The bureaucracy’s role in the railroad and car haulers contracts were a prelude to current UPS talks, where a national contract covering 340,000 workers expires on July 31. In April, O’Brien told a crowd of 500 UPS workers that his frequent guest visits at the White House were to boast to the president about the “impact” of a UPS strike. He lied to the workers about the railroad struggle, claiming that Biden had not “interceded” against the railroad workers.

Then, this month, the Teamsters violated their own pledge not to pursue national talks with UPS until all regional supplemental contracts are completed, an indication that they are under intense pressure to get a deal in place before the July 31 deadline. O’Brien’s administration, under pressure from UPS workers furious over the 2018 contract which was imposed against a majority “no” vote of the membership, has repeatedly pledged to strike UPS if a deal has not been ratified by the time the current one expires.

Will, CSX worker and member of the Railroad Workers Rank-and-File Committee which was formed last year to organize workers against the companies, the rail union bureaucracy and the government, spoke to the WSWS about the lockout and the role of the Teamsters.

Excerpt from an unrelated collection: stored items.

/-- `State.retireLane` keeps what `Keeps` says. -/
theorem State.retireLane_keeps {z0 : State} {s : State} (p : PortId) (lane : Option Nat) (k_s : Keeps kc z0 s) : Keeps kc z0 (State.retireLane s p lane) := by
  unfold State.retireLane
  repeat' first
    | with_reducible assumption
    | with_reducible exact Keeps.refl _
    | with_reducible exact CuesKept.refl _
    | (with_reducible refine CuesKept.same ?_; rfl)
    | exact fun _ h => h
    | intro _
    | with_reducible refine Keeps.ite ?_ ?_
    | with_reducible refine Keeps.dite ?_ ?_
    | with_reducible refine Keeps.foldl ?_ _ _ ?_
    | with_reducible refine Keeps1.ite ?_ ?_
    | with_reducible refine Keeps1.mk ?_
    | with_reducible apply State.updPipe_keeps
    | with_reducible apply State.setRf_keeps
    | with_reducible apply State.raise_keeps
    | (refine Eng.memOk_of ‹Eng.memOk _› ?_ ?_ ?_ <;> first | rfl | (simp; done) | (split_ifs <;> simp; done))
    | with_reducible apply Eng.restart_memOk
    | exact Eng.putScratch_memOk _ _ ‹Eng.memOk _›
    | exact Eng.putParam_memOk _ _ ‹Eng.memOk _›
    | dsimp only
    | fail_if_no_progress with_reducible refine Keeps.upd ?_
    | split

/-- `State.dropStages` keeps what `Keeps` says. -/
theorem State.dropStages_keeps {z0 : State} {s : State} (p : PortId) (emit : Bool) (k_s : Keeps kc z0 s) : Keeps kc z0 (State.dropStages s p emit) := by
  unfold State.dropStages
  repeat' first
    | with_reducible assumption
    | with_reducible exact Keeps.refl _
    | with_reducible exact CuesKept.refl _
    | (with_reducible refine CuesKept.same ?_; rfl)
    | exact fun _ h => h
    | intro _
    | with_reducible refine Keeps.ite ?_ ?_
    | with_reducible refine Keeps.dite ?_ ?_
    | with_reducible refine Keeps.foldl ?_ _ _ ?_
    | with_reducible refine Keeps1.ite ?_ ?_
    | with_reducible refine Keeps1.mk ?_
    | with_reducible apply State.verifyReport_keeps
    | with_reducible apply State.undoCal_keeps
    | with_reducible apply State.dropQuiet_keeps
    | with_reducible apply State.updPipe_keeps
    | (refine Eng.memOk_of ‹Eng.memOk _› ?_ ?_ ?_ <;> first | rfl | (simp; done) | (split_ifs <;> simp; done))
    | with_reducible apply Eng.restart_memOk
    | exact Eng.putScratch_memOk _ _ ‹Eng.memOk _›
    | exact Eng.putParam_memOk _ _ ‹Eng.memOk _›
    | dsimp only
    | fail_if_no_progress with_reducible refine Keeps.upd ?_
    | split

/-- `State.reloadEngines` keeps what `Keeps` says. -/
theorem State.reloadEngines_keeps {z0 : State} {s : State} (u : UnitId) (k_s : Keeps kc z0 s) : Keeps kc z0 (State.reloadEngines s u) := by
  unfold State.reloadEngines
  repeat' first
    | with_reducible assumption
    | with_reducible exact Keeps.refl _
    | with_reducible exact CuesKept.refl _
    | (with_reducible refine CuesKept.same ?_; rfl)
    | exact fun _ h => h
    | intro _
    | with_reducible refine Keeps.ite ?_ ?_
    | with_reducible refine Keeps.dite ?_ ?_
    | with_reducible refine Keeps.foldl ?_ _ _ ?_
    | with_reducible refine Keeps1.ite ?_ ?_
    | with_reducible refine Keeps1.mk ?_
    | with_reducible apply State.takeDue_keeps
    | with_reducible apply State.takeAxisDue_keeps
    | with_reducible apply State.updUnit_keeps
    | with_reducible apply State.startEngine_keeps
    | with_reducible apply State.updPipe_keeps
    | with_reducible apply State.banksInForce_keeps
    | (refine Eng.memOk_of ‹Eng.memOk _› ?_ ?_ ?_ <;> first | rfl | (simp; done) | (split_ifs <;> simp; done))
    | with_reducible apply Eng.restart_memOk
    | exact Eng.putScratch_memOk _ _ ‹Eng.memOk _›
    | exact Eng.putParam_memOk _ _ ‹Eng.memOk _›
    | dsimp only
    | fail_if_no_progress with_reducible refine Keeps.upd ?_
    | split
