/-- `execCmpCtlInject` keeps what `Keeps` says. -/
theorem execCmpCtlInject_keeps (c : CtxId) (v : Word) (s : State) : OutKeeps kc s (execCmpCtlInject c v s) := by
  unfold execCmpCtlInject
  repeat' first
    | with_reducible assumption
    | with_reducible exact Keeps.refl _
    | with_reducible exact CuesKept.refl _
    | (with_reducible refine CuesKept.same ?_; rfl)
    | (exact fun _ => by simp only [Off.TKS_CTL, Off.CMP_CTL]; omega)
    | exact fun _ h => h
    | intro _
    | with_reducible refine OutKeeps.ite ?_ ?_
    | with_reducible refine OutKeeps.next ?_
    | with_reducible refine Keeps.ite ?_ ?_
    | with_reducible refine Keeps.dite ?_ ?_
    | with_reducible refine Keeps.foldl ?_ _ _ ?_
    | with_reducible refine Keeps1.ite ?_ ?_
    | with_reducible refine Keeps1.mk ?_
    | with_reducible apply State.busWrite_keeps
    | (refine Eng.memOk_of ‹Eng.memOk _› ?_ ?_ ?_ <;> first | rfl | (simp; done) | (split_ifs <;> simp; done))
    | with_reducible apply Eng.restart_memOk
    | exact Eng.putScratch_memOk _ _ ‹Eng.memOk _›
    | exact Eng.putParam_memOk _ _ ‹Eng.memOk _›
    | dsimp only
    | fail_if_no_progress with_reducible refine Keeps.upd ?_
    | split

/-- `execDmaScCtlStart` keeps what `Keeps` says. -/
theorem execDmaScCtlStart_keeps (c : CtxId) (v : Word) (s : State) : OutKeeps kc s (execDmaScCtlStart c v s) := by
  unfold execDmaScCtlStart
  repeat' first
    | with_reducible assumption
    | with_reducible exact Keeps.refl _
    | with_reducible exact CuesKept.refl _
    | (with_reducible refine CuesKept.same ?_; rfl)
    | (exact fun _ => by simp only [Off.TKS_CTL, Off.DMA_SC_CTL]; omega)
    | exact fun _ h => h
    | intro _
    | with_reducible refine OutKeeps.ite ?_ ?_
    | with_reducible refine OutKeeps.next ?_
    | with_reducible refine Keeps.ite ?_ ?_
    | with_reducible refine Keeps.dite ?_ ?_
    | with_reducible refine Keeps.foldl ?_ _ _ ?_
    | with_reducible refine Keeps1.ite ?_ ?_
    | with_reducible refine Keeps1.mk ?_
    | with_reducible apply State.busWrite_keeps
    | (refine Eng.memOk_of ‹Eng.memOk _› ?_ ?_ ?_ <;> first | rfl | (simp; done) | (split_ifs <;> simp; done))
    | with_reducible apply Eng.restart_memOk
    | exact Eng.putScratch_memOk _ _ ‹Eng.memOk _›
    | exact Eng.putParam_memOk _ _ ‹Eng.memOk _›
    | dsimp only
    | fail_if_no_progress with_reducible refine Keeps.upd ?_
    | split

/-- `execDmaScCtlAbort` keeps what `Keeps` says. -/
theorem execDmaScCtlAbort_keeps (c : CtxId) (v : Word) (s : State) : OutKeeps kc s (execDmaScCtlAbort c v s) := by
  unfold execDmaScCtlAbort
  repeat' first
    | with_reducible assumption
    | with_reducible exact Keeps.refl _
    | with_reducible exact CuesKept.refl _
    | (with_reducible refine CuesKept.same ?_; rfl)
    | (exact fun _ => by simp only [Off.TKS_CTL, Off.DMA_SC_CTL]; omega)
    | exact fun _ h => h
    | intro _
    | with_reducible refine OutKeeps.ite ?_ ?_
    | with_reducible refine OutKeeps.next ?_
    | with_reducible refine Keeps.ite ?_ ?_
    | with_reducible refine Keeps.dite ?_ ?_
    | with_reducible refine Keeps.foldl ?_ _ _ ?_
    | with_reducible refine Keeps1.ite ?_ ?_
    | with_reducible refine Keeps1.mk ?_
    | with_reducible apply State.busWrite_keeps
    | (refine Eng.memOk_of ‹Eng.memOk _› ?_ ?_ ?_ <;> first | rfl | (simp; done) | (split_ifs <;> simp; done))
    | with_reducible apply Eng.restart_memOk
    | exact Eng.putScratch_memOk _ _ ‹Eng.memOk _›
    | exact Eng.putParam_memOk _ _ ‹Eng.memOk _›
    | dsimp only
    | fail_if_no_progress with_reducible refine Keeps.upd ?_
    | split

/-- `execReread` keeps what `Keeps` says. -/
theorem execReread_keeps (c : CtxId) (v : Word) (s : State) : OutKeeps kc s (execReread c v s) := by
  unfold execReread
  repeat' first
    | with_reducible assumption
    | with_reducible exact Keeps.refl _
    | with_reducible exact CuesKept.refl _
    | (with_reducible refine CuesKept.same ?_; rfl)
    | (exact fun _ => by simp only [Off.TKS_CTL, Off.PRT_HEAD_CTL]; omega)
    | exact fun _ h => h
    | intro _
    | with_reducible refine OutKeeps.ite ?_ ?_
    | with_reducible refine OutKeeps.next ?_
    | with_reducible refine Keeps.ite ?_ ?_
    | with_reducible refine Keeps.dite ?_ ?_
    | with_reducible refine Keeps.foldl ?_ _ _ ?_
    | with_reducible refine Keeps1.ite ?_ ?_
    | with_reducible refine Keeps1.mk ?_
    | with_reducible apply State.busWrite_keeps
    | (refine Eng.memOk_of ‹Eng.memOk _› ?_ ?_ ?_ <;> first | rfl | (simp; done) | (split_ifs <;> simp; done))
    | with_reducible apply Eng.restart_memOk
    | exact Eng.putScratch_memOk _ _ ‹Eng.memOk _›
    | exact Eng.putParam_memOk _ _ ‹Eng.memOk _›
    | dsimp only
    | fail_if_no_progress with_reducible refine Keeps.upd ?_
    | split

/-- `execPrtOvClear` keeps what `Keeps` says. -/
theorem execPrtOvClear_keeps (c : CtxId) (v : Word) (s : State) : OutKeeps kc s (execPrtOvClear c v s) := by
  unfold execPrtOvClear
  repeat' first
    | with_reducible assumption
    | with_reducible exact Keeps.refl _
    | with_reducible exact CuesKept.refl _
    | (with_reducible refine CuesKept.same ?_; rfl)
    | (exact fun _ => by simp only [Off.TKS_CTL, Off.PRT_OV]; omega)
    | exact fun _ h => h
    | intro _
    | with_reducible refine OutKeeps.ite ?_ ?_
    | with_reducible refine OutKeeps.next ?_
    | with_reducible refine Keeps.ite ?_ ?_
    | with_reducible refine Keeps.dite ?_ ?_
    | with_reducible refine Keeps.foldl ?_ _ _ ?_
    | with_reducible refine Keeps1.ite ?_ ?_
    | with_reducible refine Keeps1.mk ?_
    | with_reducible apply State.busWrite_keeps
    | (refine Eng.memOk_of ‹Eng.memOk _› ?_ ?_ ?_ <;> first | rfl | (simp; done) | (split_ifs <;> simp; done))
    | with_reducible apply Eng.restart_memOk
    | exact Eng.putScratch_memOk _ _ ‹Eng.memOk _›
    | exact Eng.putParam_memOk _ _ ‹Eng.memOk _›
    | dsimp only
    | fail_if_no_progress with_reducible refine Keeps.upd ?_
    | split

/-- `execCalNow` keeps what `Keeps` says. -/
theorem execCalNow_keeps (c : CtxId) (v : Word) (s : State) : OutKeeps kc s (execCalNow c v s) := by
  unfold execCalNow
  repeat' first
    | with_reducible assumption
    | with_reducible exact Keeps.refl _
    | with_reducible exact CuesKept.refl _
    | (with_reducible refine CuesKept.same ?_; rfl)
    | (exact fun _ => by simp only [Off.TKS_CTL, Off.PRT_CONV_CTL]; omega)
    | exact fun _ h => h
    | intro _
    | with_reducible refine OutKeeps.ite ?_ ?_
    | with_reducible refine OutKeeps.next ?_
    | with_reducible refine Keeps.ite ?_ ?_
    | with_reducible refine Keeps.dite ?_ ?_
    | with_reducible refine Keeps.foldl ?_ _ _ ?_
    | with_reducible refine Keeps1.ite ?_ ?_
    | with_reducible refine Keeps1.mk ?_
    | with_reducible apply State.busWrite_keeps
    | (refine Eng.memOk_of ‹Eng.memOk _› ?_ ?_ ?_ <;> first | rfl | (simp; done) | (split_ifs <;> simp; done))
    | with_reducible apply Eng.restart_memOk
    | exact Eng.putScratch_memOk _ _ ‹Eng.memOk _›
    | exact Eng.putParam_memOk _ _ ‹Eng.memOk _›
    | dsimp only
    | fail_if_no_progress with_reducible refine Keeps.upd ?_
    | split

/-- `execVerifyS` keeps what `Keeps` says. -/
theorem execVerifyS_keeps (c : CtxId) (v : Word) (s : State) : OutKeeps kc s (execVerifyS c v s) := by
  unfold execVerifyS
  repeat' first
    | with_reducible assumption
    | with_reducible exact Keeps.refl _
    | with_reducible exact CuesKept.refl _
    | (with_reducible refine CuesKept.same ?_; rfl)
    | (exact fun _ => by simp only [Off.TKS_CTL, Off.PIP_BANK_CTL]; omega)
    | exact fun _ h => h
    | intro _
    | with_reducible refine OutKeeps.ite ?_ ?_
    | with_reducible refine OutKeeps.next ?_
    | with_reducible refine Keeps.ite ?_ ?_
    | with_reducible refine Keeps.dite ?_ ?_
    | with_reducible refine Keeps.foldl ?_ _ _ ?_
    | with_reducible refine Keeps1.ite ?_ ?_
    | with_reducible refine Keeps1.mk ?_
    | with_reducible apply State.busWrite_keeps
    | (refine Eng.memOk_of ‹Eng.memOk _› ?_ ?_ ?_ <;> first | rfl | (simp; done) | (split_ifs <;> simp; done))
    | with_reducible apply Eng.restart_memOk
    | exact Eng.putScratch_memOk _ _ ‹Eng.memOk _›
    | exact Eng.putParam_memOk _ _ ‹Eng.memOk _›
    | dsimp only
    | fail_if_no_progress with_reducible refine Keeps.upd ?_
    | split

/-- `execVerifyD` keeps what `Keeps` says. -/
theorem execVerifyD_keeps (c : CtxId) (v : Word) (s : State) : OutKeeps kc s (execVerifyD c v s) := by
  unfold execVerifyD
  repeat' first
    | with_reducible assumption
    | with_reducible exact Keeps.refl _
    | with_reducible exact CuesKept.refl _
    | (with_reducible refine CuesKept.same ?_; rfl)
    | (exact fun _ => by simp only [Off.TKS_CTL, Off.PIP_BANK_CTL]; omega)
    | exact fun _ h => h
    | intro _
    | with_reducible refine OutKeeps.ite ?_ ?_
    | with_reducible refine OutKeeps.next ?_
    | with_reducible refine Keeps.ite ?_ ?_
    | with_reducible refine Keeps.dite ?_ ?_
    | with_reducible refine Keeps.foldl ?_ _ _ ?_
    | with_reducible refine Keeps1.ite ?_ ?_
    | with_reducible refine Keeps1.mk ?_
    | with_reducible apply State.busWrite_keeps
    | (refine Eng.memOk_of ‹Eng.memOk _› ?_ ?_ ?_ <;> first | rfl | (simp; done) | (split_ifs <;> simp; done))
    | with_reducible apply Eng.restart_memOk
    | exact Eng.putScratch_memOk _ _ ‹Eng.memOk _›
    | exact Eng.putParam_memOk _ _ ‹Eng.memOk _›
    | dsimp only
    | fail_if_no_progress with_reducible refine Keeps.upd ?_
    | split
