-- ==== Sys2Proof/Tests/Slice0.lean ====
section
/-! SUPPORT. Tests: an ill-formed command for each check of well-formedness, figures that the specification works out, and for each
clause of the obligations a state and operands that meet its conditions. Where a figure comes from the specification, its chapter and
rule stand beside it. -/

open Sys2Proof Sys2Proof.Machine

namespace Sys2Proof.Tests

/-! ### Well-formedness: each check refuses a term -/

/-- A submission entry with `n` arguments. -/
def entry (n : Nat) : Submission := { flags := 0, cid := 0, target := 0, addr := 0, len := 0, rsvd := 0, args := List.replicate n 0 }
/-- What an ordinary power-on meets. -/
def boot : BootInfo := { refA := ⟨100000000, 10000⟩, refB := ⟨100000000, 10000⟩, badSlices := [], cals := [], badLanes := [], banks := 0, largeFlash := false }

theorem test_wf_submission : Instr.wf (.hello 0 (entry 10)) = true ∧ Instr.wf (.hello 0 (entry 9)) = false ∧
    Instr.wf (.hello 0 { entry 10 with other := some 0x04 }) = true ∧ Instr.wf (.hello 0 { entry 10 with other := some 0x39 }) = false := by decide
theorem test_wf_size : Instr.wf (.regWrite 0 0 4 0) = true ∧ Instr.wf (.regWrite 0 0 0 0) = false ∧ Instr.wf (.pairLoRead 0 0 ⟨9, 0, false⟩) = false := by decide
theorem test_wf_width : Instr.wf (.l0pRequest 8) = true ∧ Instr.wf (.l0pRequest 3) = false ∧ Instr.wf (.linkRetrain 16 7 ⟨true, none⟩) = true ∧
    Instr.wf (.linkRetrain 3 7 ⟨true, none⟩) = false ∧ Instr.wf (.linkRetrain 16 8 ⟨true, none⟩) = false ∧
    Instr.wf (.linkRetrain 16 7 ⟨true, some { bar0 := 0, bar4 := 0, mps := 3, mrrs := 0, ptm := false, aerClear := 0, aerError := none }⟩) = false ∧
    Instr.wf (.linkRetrain 16 7 ⟨true, some { bar0 := 0, bar4 := 0, mps := 0, mrrs := 6, ptm := false, aerClear := 0, aerError := none }⟩) = false ∧
    Instr.wf (.linkRetrain 16 7 ⟨true, some { bar0 := 0, bar4 := 0, mps := 0, mrrs := 0, ptm := false, aerClear := 0, aerError := some (32, []) }⟩) = false := by decide
theorem test_wf_bank : Instr.wf (.resetDone [] ⟨[(15, 1, 1)], []⟩) = true ∧ Instr.wf (.resetDone [] ⟨[(16, 0, 0)], []⟩) = false ∧
    Instr.wf (.resetDone [] ⟨[(0, 2, 0)], []⟩) = false ∧ Instr.wf (.resetDone [] ⟨[(0, 0, 2)], []⟩) = false := by decide
theorem test_wf_boot : Instr.wf (.powerOnReset boot) = true ∧ Instr.wf (.powerOnReset { boot with badSlices := [(0, 0, 5)] }) = false ∧
    Instr.wf (.powerOnReset { boot with cals := [(0, 0, 0, { sLo := 0, sHi := 0, spread := 0, ms := [] })] }) = false ∧
    Instr.wf (.powerOnReset { boot with badLanes := [(0, 9)] }) = false ∧ Instr.wf (.powerOnReset { boot with banks := 2 ^ 24 }) = false := by decide
theorem test_wf_key : Instr.wf (.ideKmMessage (.keyProg 0 (List.replicate 32 1))) = true ∧ Instr.wf (.ideKmMessage (.keyProg 0 [])) = false := by decide
theorem test_wf_window : Instr.wf (.engWindowWrite 0 0 9 0) = false ∧ Instr.wf (.tblWindowWrite 0 0 0 0) = false := by decide
theorem test_wf_lengths : Instr.wf (.descriptorReadDone 0 true (List.replicate 161 0)) = false ∧
    Instr.wf (.mirrorVerifyDone 0 false ⟨0, [(2, 0)]⟩) = false ∧ Instr.wf (.sliceCalDone 0 0 0 0 0 []) = false ∧
    Instr.wf (.descriptorFetch 0 true []) = false ∧ Instr.wf (.debugToken false (List.replicate 257 0) true) = false ∧
    Instr.wf (.sensorRead [] []) = false ∧ Instr.wf (.sensorRead (List.replicate 12 65536) (List.replicate 20 0)) = false := by decide +kernel
theorem test_wf_ranges : Instr.wf (.driveLinkUp 0 7 4) = false ∧ Instr.wf (.driveLinkUp 0 3 5) = false ∧ Instr.wf (.smartPoll 0 0 256 0) = false ∧
    Instr.wf (.smartPoll 0 0 0 65536) = false ∧ Instr.wf (.audit [(3, 0, 0, true)]) = false ∧ Instr.wf (.thermalTrip 0 65536) = false ∧
    Instr.wf (.freqMonitor (Vector.replicate 9 0) (Vector.replicate 16 (2 ^ 32)) 0) = false ∧ Instr.wf (.scriptAccessDone 0 true 4 0 ⟨[], 0, 0⟩) = false := by decide

/-! ### Figures of the specification -/

/-- No row of the table has bits. -/
theorem test_no_words : ∀ n : Fin 65, decodeTableWord n.val 0 = none := by decide
/-- The ramp of chapter 7's example (R193), an 8:3 block. -/
def ramp : List Nat := (List.range 32).map (fun j => if j = 17 then 1705 else 1000 + 40 * j)
/-- Chapter 8's check value of CRC-32C, of the ASCII digits 1 to 9 (R211). -/
theorem test_crc32c : crc32c [0x31, 0x32, 0x33, 0x34, 0x35, 0x36, 0x37, 0x38, 0x39] = 0xE3069283 := by decide +kernel
/-- Chapter 7's example: s = 3, and the block begins with the bytes 53 00 7D 00 A5. -/
theorem test_code_example : (encodeBlock ramp 5).2 = 3 ∧ (encodeBlock ramp 5).1.take 5 = [0x53, 0x00, 0x7D, 0x00, 0xA5] := by decide +kernel
/-- The same example: the only error is 1 code, at sample 17 (R195). -/
theorem test_decode_example : decodeBlock (encodeBlock ramp 5).1 = ramp.set 17 1704 := by decide +kernel
/-- Chapter 6's example of R158: the first update from 65,536 gives 65,577 and q = 1; at 66,198 q is 10. -/
theorem test_drift_example : driftSlot (List.replicate 8 11880) 8 0 0 7 12000 1 4 65536 = some 65577 ∧ driftQ 65577 = 1 ∧ driftQ 66198 = 10 := by decide +kernel
/-- Chapter 3's example of Table 3.10: at 8.333 us a gate engine has 3,329 cycles and a pipe engine 9,991. -/
theorem test_cycles_example : cyclesAvail 0 833330 = 3329 ∧ cyclesAvail 1 833330 = 9991 := by decide
/-- Chapter 13's worked load cell: the result of the means is 2,576,960. -/
theorem test_ratio_example : (State.ratio State.reset 644240 2621440 7 1).2 = (2576960, false) := by decide +kernel
/-- Chapter 17's example: PRT_SCOEFB of slice 2 of input P3_V5 lies at 0x0008_3554, and SEL_PORT picks the port. -/
theorem test_register_example : (State.reset.reach 0 0x083554).map (fun r => r.1.base) = some 0x083404 ∧
    ((State.reset.updCtx 0 (fun x => { x with selPort := 3 })).reach 0 0x083554).map (fun r => r.2) = some 3 := by decide +kernel
/-- Chapter 3's carry and overflow (R68): a sum that wraps sets Z and C, and 2^31 - 1 plus 1 sets N and V. -/
theorem test_add_flags : addRes 0xFFFFFFFF 1 false = { r := 0, z := true, n := false, c := true, v := false } ∧
    addRes 0x7FFFFFFF 1 false = { r := 0x80000000, z := false, n := true, c := false, v := true } := by decide +kernel
/-- A select write names a unit that exists or is ignored (R41). -/
theorem test_select : (match execSelPortWrite 0 9 State.reset with | .next t => t.ctxs[0].selPort | _ => 0) = 9 ∧
    (match execSelPortWrite 0 16 State.reset with | .next t => t.ctxs[0].selPort | _ => 1) = 0 := by decide +kernel
/-- A step serves the front of the queue. -/
theorem test_step : (match step { State.reset with pending := [.selAxisWrite 0 5, .l0pRequest 8] } with
    | .next t => (t.ctxs[0].selAxis.toNat, t.pending.length) | _ => (0, 0)) = (5, 1) := by decide +kernel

He said the Teamsters should “immediately call for all rail union employees not to handle railcars bound for any TDSI facility.” Pointing to the necessity of the struggle for workers to organize independently of the union bureaucracy, he added, “Any inaction on the part of the trade unions only strengthens the argument that workers must act independently of the inept trade unions. We do not cross picket lines, and we will not supply scab labor.”